Directions: Every line in the data below that has the word "active" should be returned.

-- Records supplied follows --

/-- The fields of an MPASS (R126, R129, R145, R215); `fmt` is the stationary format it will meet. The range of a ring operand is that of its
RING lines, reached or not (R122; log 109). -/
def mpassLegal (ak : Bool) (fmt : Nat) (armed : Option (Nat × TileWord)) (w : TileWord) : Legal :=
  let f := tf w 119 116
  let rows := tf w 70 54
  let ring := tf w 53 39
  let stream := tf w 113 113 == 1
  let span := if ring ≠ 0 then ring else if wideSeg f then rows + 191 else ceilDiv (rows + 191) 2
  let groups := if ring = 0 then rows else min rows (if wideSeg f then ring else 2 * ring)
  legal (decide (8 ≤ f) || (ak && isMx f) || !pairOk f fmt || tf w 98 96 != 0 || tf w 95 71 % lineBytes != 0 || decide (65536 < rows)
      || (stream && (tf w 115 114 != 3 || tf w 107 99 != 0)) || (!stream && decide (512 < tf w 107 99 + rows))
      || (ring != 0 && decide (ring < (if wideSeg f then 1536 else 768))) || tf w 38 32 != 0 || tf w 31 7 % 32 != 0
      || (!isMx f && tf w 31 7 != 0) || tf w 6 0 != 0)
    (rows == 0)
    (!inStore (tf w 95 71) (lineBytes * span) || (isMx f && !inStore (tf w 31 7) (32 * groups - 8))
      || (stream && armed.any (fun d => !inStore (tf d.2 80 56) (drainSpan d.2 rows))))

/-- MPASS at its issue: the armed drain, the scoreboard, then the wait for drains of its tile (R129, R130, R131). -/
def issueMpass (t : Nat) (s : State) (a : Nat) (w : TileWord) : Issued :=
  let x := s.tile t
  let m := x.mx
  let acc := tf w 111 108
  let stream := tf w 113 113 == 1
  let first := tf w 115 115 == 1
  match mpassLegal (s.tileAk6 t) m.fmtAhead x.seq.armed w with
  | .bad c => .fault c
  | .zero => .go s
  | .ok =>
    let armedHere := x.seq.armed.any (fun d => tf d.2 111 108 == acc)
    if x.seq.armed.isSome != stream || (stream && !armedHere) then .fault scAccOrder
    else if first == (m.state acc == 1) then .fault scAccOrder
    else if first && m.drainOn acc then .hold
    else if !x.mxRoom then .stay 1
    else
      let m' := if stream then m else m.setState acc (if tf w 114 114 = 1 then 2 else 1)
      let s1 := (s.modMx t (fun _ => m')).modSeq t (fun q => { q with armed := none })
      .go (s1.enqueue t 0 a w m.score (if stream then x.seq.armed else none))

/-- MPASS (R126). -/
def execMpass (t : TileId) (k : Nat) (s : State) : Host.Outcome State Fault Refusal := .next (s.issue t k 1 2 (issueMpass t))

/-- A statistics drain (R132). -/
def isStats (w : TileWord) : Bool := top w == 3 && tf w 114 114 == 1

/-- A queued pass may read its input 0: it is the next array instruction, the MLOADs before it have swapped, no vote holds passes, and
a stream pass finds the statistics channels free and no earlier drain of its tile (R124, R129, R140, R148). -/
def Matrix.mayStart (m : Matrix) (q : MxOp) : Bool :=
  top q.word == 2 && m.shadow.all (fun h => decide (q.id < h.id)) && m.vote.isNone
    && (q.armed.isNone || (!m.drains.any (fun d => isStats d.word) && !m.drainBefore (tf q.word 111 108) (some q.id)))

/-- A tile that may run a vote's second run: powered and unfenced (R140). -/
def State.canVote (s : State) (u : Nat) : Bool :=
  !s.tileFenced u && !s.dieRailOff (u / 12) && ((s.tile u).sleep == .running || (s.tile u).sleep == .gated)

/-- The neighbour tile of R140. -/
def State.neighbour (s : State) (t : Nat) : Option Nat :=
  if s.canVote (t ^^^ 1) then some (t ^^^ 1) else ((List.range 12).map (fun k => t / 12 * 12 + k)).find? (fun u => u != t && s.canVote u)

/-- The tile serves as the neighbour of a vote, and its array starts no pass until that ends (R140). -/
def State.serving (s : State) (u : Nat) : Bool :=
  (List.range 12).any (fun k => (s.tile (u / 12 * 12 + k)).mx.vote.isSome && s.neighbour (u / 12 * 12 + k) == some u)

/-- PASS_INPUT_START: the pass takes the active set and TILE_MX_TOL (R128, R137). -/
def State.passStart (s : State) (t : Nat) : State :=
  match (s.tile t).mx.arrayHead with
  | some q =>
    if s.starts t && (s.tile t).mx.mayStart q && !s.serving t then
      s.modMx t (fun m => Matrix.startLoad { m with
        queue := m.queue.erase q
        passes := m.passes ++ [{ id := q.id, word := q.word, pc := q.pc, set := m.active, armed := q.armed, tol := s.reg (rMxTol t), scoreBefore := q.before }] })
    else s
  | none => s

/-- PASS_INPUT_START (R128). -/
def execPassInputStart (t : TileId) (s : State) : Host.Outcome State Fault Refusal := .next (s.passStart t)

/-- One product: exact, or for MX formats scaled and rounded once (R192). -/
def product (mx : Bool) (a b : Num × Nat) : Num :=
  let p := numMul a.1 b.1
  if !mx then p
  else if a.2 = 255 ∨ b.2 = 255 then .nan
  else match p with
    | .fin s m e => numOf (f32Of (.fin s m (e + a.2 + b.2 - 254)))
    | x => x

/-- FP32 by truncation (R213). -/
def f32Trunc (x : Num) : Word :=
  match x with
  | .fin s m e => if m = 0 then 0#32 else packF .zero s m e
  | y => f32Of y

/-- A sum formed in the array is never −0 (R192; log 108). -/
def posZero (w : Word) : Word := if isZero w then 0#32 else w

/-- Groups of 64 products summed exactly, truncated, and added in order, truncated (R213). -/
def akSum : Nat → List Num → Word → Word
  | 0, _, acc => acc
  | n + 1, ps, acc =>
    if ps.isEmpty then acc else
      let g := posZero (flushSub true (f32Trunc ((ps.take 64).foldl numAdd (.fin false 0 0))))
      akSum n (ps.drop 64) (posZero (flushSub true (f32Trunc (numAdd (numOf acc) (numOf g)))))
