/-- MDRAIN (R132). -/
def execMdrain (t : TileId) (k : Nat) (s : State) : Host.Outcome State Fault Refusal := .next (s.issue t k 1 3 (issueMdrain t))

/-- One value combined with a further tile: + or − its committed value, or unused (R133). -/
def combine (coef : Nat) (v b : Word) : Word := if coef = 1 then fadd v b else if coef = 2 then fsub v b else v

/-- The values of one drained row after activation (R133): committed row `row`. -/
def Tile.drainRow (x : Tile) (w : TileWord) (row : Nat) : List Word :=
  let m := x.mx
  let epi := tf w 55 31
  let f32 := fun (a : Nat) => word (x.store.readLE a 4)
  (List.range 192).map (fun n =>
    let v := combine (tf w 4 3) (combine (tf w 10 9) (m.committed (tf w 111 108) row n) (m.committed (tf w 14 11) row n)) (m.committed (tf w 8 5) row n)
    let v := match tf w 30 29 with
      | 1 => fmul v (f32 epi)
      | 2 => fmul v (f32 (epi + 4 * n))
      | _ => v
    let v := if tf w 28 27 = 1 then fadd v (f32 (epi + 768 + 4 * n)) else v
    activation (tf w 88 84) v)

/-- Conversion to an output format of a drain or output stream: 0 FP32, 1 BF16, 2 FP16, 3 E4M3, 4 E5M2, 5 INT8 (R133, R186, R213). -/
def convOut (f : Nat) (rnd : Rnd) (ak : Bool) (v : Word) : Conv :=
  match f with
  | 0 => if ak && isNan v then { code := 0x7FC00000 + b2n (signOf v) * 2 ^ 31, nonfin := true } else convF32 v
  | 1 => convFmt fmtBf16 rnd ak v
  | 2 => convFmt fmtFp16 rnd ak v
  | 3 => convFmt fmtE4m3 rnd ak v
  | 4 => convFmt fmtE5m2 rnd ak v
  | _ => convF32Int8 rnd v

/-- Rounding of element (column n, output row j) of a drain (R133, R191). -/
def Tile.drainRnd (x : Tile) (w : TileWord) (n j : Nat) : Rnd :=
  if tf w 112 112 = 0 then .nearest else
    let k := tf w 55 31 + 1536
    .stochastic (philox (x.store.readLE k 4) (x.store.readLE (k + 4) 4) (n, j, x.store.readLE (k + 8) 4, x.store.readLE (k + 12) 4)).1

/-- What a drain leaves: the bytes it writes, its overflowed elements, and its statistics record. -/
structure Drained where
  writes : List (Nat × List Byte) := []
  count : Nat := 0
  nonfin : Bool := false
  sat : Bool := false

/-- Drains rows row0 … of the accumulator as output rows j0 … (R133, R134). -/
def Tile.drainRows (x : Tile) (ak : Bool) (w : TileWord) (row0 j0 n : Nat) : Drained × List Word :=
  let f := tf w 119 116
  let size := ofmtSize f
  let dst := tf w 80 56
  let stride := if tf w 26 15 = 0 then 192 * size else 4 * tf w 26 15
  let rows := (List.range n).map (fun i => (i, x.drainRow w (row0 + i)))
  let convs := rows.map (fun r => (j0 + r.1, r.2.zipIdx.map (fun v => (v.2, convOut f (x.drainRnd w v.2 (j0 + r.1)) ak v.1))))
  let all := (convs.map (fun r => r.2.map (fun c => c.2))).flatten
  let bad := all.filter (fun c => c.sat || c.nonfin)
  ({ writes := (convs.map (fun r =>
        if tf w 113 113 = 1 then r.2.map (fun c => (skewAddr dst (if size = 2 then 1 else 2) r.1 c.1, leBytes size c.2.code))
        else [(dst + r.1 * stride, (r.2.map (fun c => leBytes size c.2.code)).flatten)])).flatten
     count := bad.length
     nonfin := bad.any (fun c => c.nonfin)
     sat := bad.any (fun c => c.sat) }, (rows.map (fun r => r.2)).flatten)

-- Records supplied concluded --

Answer below:
/-- PASS_INPUT_START: the pass takes the active set and TILE_MX_TOL (R128, R137). -/
        passes := m.passes ++ [{ id := q.id, word := q.word, pc := q.pc, set := m.active, armed := q.armed, tol := s.reg (rMxTol t), scoreBefore := q.before }] })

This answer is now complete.